** How to complete this task **
Go through the records and show each line where the word "some" occurs.

** Information supplied **
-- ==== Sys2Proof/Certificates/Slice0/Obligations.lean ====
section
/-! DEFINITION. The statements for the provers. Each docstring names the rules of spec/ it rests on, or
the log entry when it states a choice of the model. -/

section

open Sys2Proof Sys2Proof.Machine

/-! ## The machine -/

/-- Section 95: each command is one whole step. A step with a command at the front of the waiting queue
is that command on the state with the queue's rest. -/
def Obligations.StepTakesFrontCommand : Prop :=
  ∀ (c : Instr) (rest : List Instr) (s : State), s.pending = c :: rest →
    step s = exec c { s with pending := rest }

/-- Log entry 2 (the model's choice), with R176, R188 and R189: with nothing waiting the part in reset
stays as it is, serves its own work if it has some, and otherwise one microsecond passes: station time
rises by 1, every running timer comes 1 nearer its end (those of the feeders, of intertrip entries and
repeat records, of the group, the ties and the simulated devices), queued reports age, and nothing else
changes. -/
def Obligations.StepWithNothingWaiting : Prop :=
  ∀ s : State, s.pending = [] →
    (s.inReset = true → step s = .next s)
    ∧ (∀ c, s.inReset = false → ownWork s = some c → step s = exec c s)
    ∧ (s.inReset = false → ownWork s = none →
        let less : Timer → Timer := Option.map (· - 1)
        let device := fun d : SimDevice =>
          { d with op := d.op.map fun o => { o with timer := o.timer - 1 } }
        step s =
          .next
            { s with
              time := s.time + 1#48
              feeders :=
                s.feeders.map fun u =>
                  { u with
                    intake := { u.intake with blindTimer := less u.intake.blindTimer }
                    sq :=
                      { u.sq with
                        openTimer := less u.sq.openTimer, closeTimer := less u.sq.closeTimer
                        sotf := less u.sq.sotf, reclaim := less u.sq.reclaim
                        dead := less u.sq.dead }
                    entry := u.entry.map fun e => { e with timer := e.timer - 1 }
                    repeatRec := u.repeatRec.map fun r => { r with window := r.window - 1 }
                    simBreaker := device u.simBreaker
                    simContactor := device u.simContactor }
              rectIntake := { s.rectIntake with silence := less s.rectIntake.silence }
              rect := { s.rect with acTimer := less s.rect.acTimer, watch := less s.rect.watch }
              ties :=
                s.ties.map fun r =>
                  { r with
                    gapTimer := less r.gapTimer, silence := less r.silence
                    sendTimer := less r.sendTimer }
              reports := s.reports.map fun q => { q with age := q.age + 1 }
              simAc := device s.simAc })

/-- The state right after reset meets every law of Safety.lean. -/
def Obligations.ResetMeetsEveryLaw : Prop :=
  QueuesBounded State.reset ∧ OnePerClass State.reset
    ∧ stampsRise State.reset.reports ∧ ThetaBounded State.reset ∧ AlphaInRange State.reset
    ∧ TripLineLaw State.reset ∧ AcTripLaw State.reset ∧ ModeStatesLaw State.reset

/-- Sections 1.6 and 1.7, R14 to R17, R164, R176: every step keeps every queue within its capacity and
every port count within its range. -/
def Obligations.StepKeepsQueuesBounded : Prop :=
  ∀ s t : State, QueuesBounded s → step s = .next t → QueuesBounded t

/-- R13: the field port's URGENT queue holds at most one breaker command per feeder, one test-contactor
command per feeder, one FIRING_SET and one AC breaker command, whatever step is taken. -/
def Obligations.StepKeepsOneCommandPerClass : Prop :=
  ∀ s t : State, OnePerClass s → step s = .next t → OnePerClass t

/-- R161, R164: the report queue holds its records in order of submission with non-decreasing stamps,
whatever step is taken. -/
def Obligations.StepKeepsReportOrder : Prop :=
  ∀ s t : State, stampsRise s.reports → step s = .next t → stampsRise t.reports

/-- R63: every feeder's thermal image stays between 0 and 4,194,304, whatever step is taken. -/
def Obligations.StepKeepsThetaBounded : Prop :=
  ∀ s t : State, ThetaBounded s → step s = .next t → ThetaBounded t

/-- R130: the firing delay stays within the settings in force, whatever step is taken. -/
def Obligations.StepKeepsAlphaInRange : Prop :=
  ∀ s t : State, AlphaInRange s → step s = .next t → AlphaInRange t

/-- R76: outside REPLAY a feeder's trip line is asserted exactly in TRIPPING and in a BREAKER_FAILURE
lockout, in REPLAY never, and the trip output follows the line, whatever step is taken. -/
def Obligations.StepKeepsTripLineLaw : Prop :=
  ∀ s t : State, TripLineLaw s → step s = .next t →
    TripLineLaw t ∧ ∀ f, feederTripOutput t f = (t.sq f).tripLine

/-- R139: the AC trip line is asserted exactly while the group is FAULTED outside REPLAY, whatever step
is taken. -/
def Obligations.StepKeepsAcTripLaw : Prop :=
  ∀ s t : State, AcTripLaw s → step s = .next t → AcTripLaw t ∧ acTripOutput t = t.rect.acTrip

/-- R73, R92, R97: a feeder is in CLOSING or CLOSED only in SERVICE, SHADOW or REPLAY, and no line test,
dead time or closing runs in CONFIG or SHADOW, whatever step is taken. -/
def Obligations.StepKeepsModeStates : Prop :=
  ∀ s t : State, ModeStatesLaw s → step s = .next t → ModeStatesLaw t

** Reply **
stays as it is, serves its own work if it has some, and otherwise one microsecond passes: station time
    ∧ (∀ c, s.inReset = false → ownWork s = some c → step s = exec c s)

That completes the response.